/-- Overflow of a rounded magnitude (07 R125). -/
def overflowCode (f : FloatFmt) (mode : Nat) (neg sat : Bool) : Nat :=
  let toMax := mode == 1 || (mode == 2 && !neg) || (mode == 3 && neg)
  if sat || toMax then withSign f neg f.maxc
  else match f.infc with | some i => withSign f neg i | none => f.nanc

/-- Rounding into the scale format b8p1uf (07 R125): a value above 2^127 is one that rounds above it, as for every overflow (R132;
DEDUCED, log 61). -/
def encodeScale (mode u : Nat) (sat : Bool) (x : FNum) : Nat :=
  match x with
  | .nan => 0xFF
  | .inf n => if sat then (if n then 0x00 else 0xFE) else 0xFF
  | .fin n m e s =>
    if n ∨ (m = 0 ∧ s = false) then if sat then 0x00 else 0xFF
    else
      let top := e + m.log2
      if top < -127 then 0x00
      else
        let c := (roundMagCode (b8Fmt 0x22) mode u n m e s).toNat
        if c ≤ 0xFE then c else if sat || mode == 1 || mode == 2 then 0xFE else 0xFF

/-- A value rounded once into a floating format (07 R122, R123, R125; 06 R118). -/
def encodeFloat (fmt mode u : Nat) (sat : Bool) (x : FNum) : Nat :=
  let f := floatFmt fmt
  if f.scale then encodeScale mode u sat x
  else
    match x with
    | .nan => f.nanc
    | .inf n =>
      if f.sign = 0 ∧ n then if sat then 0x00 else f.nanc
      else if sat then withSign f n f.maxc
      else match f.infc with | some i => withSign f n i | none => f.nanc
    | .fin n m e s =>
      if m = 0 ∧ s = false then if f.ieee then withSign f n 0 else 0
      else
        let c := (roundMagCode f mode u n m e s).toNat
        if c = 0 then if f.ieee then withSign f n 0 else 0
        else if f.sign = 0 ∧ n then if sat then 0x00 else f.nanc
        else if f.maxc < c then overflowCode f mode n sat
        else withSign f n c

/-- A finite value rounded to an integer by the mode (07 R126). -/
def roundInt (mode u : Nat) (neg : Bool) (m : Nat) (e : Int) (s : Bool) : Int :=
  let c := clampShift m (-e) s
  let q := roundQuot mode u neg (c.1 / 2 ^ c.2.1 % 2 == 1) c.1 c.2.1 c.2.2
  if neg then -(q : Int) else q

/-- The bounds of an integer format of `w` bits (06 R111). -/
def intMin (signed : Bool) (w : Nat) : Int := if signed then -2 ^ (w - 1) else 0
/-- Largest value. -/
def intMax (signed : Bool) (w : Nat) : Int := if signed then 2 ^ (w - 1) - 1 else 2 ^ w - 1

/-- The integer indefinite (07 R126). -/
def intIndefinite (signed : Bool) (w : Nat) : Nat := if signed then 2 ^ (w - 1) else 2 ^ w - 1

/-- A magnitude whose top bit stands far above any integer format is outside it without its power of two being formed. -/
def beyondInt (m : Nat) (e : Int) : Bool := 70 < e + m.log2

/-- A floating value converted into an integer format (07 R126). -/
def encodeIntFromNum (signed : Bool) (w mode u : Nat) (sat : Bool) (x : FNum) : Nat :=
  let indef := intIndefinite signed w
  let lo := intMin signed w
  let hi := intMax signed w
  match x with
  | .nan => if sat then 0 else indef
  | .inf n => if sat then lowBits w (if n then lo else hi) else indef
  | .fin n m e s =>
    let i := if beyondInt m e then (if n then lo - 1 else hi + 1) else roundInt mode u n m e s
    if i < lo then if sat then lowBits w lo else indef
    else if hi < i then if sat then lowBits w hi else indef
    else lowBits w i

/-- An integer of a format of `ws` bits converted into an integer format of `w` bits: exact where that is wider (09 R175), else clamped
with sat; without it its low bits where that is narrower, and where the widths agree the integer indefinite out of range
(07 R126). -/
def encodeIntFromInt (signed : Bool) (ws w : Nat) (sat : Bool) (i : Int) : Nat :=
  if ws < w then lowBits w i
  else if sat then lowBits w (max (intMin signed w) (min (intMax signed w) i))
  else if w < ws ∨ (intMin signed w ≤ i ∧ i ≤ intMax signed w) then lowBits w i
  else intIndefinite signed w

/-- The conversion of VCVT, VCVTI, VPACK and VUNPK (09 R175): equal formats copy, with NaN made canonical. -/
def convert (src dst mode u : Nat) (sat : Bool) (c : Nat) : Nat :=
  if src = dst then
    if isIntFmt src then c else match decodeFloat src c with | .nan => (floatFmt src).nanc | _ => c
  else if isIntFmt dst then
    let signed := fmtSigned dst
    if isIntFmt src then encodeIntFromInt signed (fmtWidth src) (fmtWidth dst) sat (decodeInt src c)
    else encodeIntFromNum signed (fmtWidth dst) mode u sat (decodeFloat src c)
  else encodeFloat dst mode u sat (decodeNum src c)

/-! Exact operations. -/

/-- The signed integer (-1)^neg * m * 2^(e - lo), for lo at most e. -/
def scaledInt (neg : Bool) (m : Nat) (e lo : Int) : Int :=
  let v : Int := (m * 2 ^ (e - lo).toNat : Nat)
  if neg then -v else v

━━━━━━━━━━

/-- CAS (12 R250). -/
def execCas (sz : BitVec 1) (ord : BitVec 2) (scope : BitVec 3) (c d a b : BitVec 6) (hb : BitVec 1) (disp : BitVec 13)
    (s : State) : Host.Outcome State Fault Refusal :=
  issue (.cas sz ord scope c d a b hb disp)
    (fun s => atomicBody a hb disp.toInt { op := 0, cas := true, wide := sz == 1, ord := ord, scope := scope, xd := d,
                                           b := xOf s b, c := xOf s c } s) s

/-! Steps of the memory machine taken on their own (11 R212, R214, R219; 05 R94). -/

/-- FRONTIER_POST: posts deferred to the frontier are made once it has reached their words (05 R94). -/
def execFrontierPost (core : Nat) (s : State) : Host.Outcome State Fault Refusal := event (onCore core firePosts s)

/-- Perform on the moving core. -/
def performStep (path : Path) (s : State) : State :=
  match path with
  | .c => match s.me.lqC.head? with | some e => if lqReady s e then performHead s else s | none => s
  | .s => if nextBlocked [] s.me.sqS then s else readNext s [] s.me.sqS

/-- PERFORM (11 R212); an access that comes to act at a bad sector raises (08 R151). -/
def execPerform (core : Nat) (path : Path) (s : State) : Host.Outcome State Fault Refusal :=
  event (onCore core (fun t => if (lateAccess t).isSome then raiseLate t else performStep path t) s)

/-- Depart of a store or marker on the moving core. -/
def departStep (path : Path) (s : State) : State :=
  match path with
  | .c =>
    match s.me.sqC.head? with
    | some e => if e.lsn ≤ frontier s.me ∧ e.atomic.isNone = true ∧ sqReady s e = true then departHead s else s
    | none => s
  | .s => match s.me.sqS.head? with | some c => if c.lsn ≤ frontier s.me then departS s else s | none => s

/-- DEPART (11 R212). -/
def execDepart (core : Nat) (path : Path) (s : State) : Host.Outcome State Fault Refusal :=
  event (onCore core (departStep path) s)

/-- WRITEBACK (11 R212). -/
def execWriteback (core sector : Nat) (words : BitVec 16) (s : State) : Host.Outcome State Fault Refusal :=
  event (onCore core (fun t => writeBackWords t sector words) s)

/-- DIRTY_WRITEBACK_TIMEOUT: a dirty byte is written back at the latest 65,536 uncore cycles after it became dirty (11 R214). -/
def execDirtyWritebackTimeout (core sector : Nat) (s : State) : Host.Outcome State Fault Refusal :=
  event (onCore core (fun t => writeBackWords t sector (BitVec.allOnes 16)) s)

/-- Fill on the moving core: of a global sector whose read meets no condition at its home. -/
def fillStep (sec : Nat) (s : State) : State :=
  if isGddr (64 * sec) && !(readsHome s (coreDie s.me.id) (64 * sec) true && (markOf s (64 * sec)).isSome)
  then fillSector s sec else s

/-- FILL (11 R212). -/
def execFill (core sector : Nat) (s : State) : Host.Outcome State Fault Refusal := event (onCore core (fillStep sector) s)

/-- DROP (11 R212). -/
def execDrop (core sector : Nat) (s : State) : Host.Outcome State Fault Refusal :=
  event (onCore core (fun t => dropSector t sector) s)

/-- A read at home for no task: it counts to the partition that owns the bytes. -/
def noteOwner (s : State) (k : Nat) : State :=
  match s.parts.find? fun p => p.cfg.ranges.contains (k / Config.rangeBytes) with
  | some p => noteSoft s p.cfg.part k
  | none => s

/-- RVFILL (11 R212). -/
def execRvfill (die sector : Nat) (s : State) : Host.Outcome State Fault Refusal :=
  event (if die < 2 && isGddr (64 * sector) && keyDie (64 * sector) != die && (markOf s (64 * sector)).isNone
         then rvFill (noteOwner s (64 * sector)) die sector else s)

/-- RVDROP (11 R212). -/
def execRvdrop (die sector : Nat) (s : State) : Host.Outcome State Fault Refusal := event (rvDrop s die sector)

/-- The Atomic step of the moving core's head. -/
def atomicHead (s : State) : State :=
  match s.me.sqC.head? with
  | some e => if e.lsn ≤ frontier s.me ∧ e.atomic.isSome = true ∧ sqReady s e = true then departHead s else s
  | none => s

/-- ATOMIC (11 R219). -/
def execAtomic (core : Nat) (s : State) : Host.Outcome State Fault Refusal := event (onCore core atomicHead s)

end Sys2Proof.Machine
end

━━━━━━━━━━

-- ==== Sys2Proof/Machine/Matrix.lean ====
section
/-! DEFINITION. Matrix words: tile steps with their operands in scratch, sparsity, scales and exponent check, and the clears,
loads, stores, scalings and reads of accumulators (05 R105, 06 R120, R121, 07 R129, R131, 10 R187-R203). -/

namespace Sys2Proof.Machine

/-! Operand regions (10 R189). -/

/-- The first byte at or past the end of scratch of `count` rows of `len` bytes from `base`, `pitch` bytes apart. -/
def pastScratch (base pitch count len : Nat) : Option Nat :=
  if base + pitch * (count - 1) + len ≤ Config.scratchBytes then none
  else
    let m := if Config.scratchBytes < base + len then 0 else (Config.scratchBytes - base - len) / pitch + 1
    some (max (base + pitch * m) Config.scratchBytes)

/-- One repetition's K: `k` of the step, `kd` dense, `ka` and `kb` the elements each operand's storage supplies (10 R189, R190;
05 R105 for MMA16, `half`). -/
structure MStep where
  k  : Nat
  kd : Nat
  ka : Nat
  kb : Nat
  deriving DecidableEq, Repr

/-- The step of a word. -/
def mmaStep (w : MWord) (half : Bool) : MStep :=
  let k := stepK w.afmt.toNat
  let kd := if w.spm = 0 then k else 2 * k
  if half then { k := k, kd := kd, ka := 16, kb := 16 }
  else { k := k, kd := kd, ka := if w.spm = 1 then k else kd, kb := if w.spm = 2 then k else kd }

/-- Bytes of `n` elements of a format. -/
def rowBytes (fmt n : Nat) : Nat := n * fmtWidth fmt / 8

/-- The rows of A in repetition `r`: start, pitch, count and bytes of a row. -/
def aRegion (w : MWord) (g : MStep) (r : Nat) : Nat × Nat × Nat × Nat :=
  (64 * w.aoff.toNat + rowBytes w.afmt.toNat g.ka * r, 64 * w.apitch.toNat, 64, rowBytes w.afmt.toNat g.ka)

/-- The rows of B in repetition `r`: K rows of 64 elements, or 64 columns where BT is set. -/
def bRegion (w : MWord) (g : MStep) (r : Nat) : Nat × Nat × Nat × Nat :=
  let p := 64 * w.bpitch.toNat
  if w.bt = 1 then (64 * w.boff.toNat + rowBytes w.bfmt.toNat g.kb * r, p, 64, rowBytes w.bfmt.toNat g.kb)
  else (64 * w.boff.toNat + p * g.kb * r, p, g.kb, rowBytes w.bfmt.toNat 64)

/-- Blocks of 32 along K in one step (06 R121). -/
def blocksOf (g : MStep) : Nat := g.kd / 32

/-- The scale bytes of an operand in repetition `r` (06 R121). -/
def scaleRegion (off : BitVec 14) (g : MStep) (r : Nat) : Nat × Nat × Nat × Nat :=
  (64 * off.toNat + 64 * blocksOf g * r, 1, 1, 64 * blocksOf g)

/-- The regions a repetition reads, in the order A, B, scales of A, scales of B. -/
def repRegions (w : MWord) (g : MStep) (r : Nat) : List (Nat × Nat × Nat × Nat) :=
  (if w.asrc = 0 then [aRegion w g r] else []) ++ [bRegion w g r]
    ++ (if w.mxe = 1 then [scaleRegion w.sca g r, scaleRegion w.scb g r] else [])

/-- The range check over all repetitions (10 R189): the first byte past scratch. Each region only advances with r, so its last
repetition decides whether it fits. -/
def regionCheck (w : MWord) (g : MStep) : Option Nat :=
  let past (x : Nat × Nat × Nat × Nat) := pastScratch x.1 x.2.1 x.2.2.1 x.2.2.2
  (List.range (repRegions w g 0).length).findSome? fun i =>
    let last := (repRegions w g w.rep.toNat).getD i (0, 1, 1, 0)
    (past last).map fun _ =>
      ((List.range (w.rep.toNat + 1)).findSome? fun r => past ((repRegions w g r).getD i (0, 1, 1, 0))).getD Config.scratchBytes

━━━━━━━━━━

What is being asked:
Go through the material above and output exactly the lines from the one containing "if isGddr (64" through the one containing "def execDrop (core".

Solution for this task:
  if isGddr (64 * sec) && !(readsHome s (coreDie s.me.id) (64 * sec) true && (markOf s (64 * sec)).isSome)
  then fillSector s sec else s

/-- FILL (11 R212). -/
def execFill (core sector : Nat) (s : State) : Host.Outcome State Fault Refusal := event (onCore core (fillStep sector) s)

/-- DROP (11 R212). -/
def execDrop (core sector : Nat) (s : State) : Host.Outcome State Fault Refusal :=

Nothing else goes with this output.